# [WHAT THE TASK ASKS]
What is the number of lines below that contain the word "kMgmt"? Respond with that number alone.
◇ ◇ ◇ ◇ ◇
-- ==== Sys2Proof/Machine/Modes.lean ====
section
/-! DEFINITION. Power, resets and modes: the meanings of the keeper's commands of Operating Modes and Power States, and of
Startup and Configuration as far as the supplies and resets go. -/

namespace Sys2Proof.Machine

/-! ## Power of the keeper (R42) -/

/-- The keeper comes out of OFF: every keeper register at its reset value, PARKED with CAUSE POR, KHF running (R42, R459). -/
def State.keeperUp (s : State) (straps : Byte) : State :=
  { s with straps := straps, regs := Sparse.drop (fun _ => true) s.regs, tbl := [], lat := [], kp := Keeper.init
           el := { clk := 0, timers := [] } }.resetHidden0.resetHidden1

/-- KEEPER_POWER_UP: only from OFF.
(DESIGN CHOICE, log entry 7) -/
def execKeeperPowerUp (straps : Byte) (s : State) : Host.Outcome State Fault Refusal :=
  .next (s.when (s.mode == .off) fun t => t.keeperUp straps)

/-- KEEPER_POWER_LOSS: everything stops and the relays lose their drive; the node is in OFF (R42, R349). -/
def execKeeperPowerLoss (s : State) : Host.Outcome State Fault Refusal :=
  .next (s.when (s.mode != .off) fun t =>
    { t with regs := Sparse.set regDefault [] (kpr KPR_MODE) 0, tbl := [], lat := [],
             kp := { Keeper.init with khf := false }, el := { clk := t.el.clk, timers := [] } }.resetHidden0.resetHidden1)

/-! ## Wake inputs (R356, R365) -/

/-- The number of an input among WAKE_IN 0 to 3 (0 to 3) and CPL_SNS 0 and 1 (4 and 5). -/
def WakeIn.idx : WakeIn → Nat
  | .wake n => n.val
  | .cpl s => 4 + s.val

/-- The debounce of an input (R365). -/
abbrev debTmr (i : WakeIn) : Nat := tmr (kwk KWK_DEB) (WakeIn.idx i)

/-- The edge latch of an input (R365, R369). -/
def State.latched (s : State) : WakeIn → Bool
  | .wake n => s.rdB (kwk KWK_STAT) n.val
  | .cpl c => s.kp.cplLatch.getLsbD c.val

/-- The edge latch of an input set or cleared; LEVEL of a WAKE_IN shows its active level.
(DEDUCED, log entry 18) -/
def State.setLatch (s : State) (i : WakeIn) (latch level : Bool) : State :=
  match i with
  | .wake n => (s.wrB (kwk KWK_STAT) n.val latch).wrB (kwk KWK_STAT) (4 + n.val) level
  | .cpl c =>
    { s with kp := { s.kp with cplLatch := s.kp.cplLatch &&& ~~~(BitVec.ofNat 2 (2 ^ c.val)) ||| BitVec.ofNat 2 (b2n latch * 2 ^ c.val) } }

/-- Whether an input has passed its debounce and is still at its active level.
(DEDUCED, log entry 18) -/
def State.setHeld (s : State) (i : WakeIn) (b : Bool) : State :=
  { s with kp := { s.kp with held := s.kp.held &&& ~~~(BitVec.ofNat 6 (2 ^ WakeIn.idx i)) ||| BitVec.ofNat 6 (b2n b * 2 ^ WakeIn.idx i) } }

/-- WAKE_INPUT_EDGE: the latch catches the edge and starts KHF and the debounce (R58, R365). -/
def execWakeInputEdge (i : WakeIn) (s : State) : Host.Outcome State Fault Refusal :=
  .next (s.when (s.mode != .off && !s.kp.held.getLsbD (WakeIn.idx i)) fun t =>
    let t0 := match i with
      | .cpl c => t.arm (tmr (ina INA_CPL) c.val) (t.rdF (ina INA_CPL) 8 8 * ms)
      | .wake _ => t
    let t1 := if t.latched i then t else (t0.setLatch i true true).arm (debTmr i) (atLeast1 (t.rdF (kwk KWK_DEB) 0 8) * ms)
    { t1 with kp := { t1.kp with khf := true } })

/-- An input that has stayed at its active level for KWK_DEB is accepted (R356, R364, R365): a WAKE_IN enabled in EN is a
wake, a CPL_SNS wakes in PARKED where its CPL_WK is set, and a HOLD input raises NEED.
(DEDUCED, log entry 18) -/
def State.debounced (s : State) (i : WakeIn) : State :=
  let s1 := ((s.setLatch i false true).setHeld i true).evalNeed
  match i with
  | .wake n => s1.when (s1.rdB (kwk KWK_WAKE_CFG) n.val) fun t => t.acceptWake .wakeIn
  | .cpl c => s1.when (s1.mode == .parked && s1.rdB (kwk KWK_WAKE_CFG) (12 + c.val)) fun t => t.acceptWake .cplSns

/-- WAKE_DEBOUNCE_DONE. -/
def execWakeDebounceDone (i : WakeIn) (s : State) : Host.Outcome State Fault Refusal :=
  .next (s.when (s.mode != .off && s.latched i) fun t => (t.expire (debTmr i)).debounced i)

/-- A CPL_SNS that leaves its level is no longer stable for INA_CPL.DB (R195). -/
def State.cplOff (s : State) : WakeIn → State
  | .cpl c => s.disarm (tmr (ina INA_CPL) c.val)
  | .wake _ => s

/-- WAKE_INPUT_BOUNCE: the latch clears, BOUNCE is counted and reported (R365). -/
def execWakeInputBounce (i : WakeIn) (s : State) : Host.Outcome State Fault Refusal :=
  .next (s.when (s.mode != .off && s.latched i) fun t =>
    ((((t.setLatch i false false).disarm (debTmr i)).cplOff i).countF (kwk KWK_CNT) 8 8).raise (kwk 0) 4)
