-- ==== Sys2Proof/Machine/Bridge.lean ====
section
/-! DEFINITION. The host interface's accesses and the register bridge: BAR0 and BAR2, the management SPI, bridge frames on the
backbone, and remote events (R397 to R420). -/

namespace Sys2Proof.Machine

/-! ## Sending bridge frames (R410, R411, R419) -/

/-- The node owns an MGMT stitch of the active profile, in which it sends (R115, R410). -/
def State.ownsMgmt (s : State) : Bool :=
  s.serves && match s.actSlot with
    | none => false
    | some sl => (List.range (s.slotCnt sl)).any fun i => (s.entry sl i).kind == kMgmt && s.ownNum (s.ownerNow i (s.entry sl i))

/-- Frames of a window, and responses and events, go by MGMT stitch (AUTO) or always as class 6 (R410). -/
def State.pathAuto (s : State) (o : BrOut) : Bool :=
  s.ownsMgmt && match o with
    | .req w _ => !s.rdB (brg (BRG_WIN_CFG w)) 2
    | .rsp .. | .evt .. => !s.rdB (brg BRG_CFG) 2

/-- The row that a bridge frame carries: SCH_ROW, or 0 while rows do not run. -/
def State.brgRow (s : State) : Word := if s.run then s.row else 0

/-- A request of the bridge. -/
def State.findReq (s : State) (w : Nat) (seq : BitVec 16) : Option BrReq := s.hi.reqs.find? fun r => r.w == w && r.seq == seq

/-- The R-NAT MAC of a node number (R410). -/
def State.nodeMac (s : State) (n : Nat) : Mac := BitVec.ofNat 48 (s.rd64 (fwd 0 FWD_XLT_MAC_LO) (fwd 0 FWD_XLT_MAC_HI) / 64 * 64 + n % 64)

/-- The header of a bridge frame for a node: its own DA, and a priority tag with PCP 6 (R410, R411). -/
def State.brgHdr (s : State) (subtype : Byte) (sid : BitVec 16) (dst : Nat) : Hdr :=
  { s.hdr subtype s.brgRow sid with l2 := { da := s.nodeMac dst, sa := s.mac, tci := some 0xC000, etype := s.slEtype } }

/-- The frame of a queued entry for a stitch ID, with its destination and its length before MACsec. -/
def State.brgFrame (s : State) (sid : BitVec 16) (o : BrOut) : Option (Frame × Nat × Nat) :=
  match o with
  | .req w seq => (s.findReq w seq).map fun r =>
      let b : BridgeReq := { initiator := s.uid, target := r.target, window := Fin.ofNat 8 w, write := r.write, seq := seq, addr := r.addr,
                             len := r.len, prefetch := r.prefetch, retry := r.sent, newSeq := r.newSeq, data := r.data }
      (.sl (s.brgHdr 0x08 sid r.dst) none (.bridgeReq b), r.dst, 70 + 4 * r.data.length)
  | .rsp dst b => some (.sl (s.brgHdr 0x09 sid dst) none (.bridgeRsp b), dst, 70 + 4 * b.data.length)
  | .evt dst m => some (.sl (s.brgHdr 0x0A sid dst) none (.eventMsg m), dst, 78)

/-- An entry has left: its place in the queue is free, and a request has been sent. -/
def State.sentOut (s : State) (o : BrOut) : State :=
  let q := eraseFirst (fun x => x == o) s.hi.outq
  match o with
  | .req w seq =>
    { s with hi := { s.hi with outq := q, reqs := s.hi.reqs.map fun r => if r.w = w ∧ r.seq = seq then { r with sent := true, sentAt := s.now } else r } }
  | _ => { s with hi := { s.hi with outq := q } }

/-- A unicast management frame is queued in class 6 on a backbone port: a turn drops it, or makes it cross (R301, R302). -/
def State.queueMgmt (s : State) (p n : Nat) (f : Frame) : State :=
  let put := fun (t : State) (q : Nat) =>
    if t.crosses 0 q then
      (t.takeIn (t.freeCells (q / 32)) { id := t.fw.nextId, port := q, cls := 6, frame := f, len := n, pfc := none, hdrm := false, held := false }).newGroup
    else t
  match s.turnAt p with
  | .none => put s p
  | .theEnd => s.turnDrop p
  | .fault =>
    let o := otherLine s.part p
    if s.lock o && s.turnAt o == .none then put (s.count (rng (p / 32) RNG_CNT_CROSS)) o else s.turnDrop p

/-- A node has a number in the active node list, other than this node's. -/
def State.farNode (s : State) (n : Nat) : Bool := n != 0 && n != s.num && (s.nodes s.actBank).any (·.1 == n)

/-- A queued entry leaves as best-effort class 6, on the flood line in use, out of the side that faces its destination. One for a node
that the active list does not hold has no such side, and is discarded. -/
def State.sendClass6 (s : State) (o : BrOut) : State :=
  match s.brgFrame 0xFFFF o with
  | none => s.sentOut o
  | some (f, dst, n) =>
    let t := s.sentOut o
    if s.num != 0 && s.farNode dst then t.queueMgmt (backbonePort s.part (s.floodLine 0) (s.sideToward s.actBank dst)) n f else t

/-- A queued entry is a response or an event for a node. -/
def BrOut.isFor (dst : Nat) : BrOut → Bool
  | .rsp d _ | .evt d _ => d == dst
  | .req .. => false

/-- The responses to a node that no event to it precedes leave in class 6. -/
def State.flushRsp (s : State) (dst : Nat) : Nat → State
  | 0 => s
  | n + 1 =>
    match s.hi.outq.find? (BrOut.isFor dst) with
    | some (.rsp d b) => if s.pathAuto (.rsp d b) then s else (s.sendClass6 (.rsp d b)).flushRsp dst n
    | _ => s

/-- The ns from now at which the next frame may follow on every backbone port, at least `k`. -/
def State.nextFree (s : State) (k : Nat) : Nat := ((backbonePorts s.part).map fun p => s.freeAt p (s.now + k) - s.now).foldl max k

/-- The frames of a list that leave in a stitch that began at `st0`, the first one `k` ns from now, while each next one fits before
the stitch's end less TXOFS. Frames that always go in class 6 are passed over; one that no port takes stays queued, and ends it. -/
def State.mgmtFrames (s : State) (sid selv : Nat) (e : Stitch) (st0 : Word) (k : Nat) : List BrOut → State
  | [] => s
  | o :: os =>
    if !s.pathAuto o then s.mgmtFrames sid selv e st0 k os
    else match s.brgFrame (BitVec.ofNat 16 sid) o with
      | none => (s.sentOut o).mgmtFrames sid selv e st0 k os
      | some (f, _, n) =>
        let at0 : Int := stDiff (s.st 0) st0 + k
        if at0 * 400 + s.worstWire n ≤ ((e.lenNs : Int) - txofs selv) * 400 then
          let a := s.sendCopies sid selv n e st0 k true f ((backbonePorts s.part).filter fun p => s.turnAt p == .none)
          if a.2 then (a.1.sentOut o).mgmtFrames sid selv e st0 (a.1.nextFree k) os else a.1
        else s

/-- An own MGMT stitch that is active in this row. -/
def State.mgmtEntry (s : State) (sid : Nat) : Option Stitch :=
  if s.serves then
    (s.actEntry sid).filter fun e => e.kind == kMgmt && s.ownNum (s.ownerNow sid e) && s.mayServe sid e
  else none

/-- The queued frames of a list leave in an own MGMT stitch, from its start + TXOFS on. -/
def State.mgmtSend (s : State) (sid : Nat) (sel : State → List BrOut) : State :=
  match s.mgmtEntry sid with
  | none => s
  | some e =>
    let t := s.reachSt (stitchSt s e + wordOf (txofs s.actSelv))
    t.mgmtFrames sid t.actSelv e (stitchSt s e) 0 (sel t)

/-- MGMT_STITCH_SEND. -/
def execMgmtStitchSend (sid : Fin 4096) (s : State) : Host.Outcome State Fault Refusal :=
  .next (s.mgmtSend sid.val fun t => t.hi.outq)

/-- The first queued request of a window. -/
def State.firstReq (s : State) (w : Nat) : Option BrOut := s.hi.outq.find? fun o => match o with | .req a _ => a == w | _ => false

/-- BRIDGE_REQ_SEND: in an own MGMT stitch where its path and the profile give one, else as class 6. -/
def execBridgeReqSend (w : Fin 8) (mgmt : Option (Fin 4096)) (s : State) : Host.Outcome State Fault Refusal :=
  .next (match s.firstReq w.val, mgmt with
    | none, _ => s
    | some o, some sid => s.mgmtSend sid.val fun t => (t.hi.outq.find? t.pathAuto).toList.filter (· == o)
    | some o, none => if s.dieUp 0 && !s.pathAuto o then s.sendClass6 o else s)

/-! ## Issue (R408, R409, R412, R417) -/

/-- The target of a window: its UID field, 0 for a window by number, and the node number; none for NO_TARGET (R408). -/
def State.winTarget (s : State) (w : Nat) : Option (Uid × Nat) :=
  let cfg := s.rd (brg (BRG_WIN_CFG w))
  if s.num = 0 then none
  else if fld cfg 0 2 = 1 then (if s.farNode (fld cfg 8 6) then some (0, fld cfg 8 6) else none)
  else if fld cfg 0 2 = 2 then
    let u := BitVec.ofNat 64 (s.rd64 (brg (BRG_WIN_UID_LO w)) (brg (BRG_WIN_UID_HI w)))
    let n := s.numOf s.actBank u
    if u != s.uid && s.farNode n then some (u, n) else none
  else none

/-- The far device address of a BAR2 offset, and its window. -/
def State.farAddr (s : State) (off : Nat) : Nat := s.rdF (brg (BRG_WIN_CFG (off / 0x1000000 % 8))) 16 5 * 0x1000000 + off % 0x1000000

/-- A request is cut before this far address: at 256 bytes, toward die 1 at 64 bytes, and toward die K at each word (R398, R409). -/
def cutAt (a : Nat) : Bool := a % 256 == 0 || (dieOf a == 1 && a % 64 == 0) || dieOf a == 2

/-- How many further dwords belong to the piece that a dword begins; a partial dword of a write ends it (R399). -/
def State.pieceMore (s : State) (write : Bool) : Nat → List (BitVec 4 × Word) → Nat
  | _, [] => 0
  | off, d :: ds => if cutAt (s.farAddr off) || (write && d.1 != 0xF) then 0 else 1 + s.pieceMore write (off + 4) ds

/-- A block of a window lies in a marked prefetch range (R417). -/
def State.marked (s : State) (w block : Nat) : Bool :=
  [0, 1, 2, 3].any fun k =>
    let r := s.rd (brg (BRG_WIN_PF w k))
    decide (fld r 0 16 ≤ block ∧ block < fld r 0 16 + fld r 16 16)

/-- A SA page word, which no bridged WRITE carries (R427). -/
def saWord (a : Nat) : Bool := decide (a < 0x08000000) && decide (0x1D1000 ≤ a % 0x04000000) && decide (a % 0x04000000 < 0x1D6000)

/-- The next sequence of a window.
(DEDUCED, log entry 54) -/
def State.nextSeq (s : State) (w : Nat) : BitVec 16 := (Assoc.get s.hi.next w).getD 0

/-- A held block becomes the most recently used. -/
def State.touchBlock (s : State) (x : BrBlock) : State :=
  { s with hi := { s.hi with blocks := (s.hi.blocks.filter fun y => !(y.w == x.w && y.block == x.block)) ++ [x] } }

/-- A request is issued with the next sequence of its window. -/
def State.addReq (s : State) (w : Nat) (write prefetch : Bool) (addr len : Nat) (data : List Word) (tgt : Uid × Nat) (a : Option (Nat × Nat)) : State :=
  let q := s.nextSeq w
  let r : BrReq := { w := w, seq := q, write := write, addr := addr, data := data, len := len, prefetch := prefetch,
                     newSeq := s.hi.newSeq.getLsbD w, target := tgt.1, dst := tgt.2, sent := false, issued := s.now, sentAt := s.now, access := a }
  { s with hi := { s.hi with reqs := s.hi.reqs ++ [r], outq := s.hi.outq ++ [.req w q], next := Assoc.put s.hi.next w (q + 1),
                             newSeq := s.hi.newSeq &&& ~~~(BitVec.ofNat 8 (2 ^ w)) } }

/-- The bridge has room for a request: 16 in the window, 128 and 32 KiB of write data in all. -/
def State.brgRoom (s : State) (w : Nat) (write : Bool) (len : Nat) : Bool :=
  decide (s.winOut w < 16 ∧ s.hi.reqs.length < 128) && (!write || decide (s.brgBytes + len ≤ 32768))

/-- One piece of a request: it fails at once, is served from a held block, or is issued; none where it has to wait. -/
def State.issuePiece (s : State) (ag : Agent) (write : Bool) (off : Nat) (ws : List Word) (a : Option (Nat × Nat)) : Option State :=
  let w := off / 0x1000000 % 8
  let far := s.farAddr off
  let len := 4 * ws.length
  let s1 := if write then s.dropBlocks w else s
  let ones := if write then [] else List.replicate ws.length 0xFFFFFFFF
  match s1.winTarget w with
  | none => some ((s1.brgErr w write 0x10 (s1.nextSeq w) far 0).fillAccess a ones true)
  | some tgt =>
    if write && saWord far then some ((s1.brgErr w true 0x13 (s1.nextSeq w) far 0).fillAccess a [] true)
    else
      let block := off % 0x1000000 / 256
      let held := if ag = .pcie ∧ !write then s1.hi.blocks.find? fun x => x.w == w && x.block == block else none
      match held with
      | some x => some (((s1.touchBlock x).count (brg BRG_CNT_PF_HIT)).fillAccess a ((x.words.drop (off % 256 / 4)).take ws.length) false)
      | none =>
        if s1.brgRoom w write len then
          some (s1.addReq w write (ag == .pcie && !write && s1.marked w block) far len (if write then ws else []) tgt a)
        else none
◇ ◇ ◇ ◇ ◇
# [TASK RESULT]
2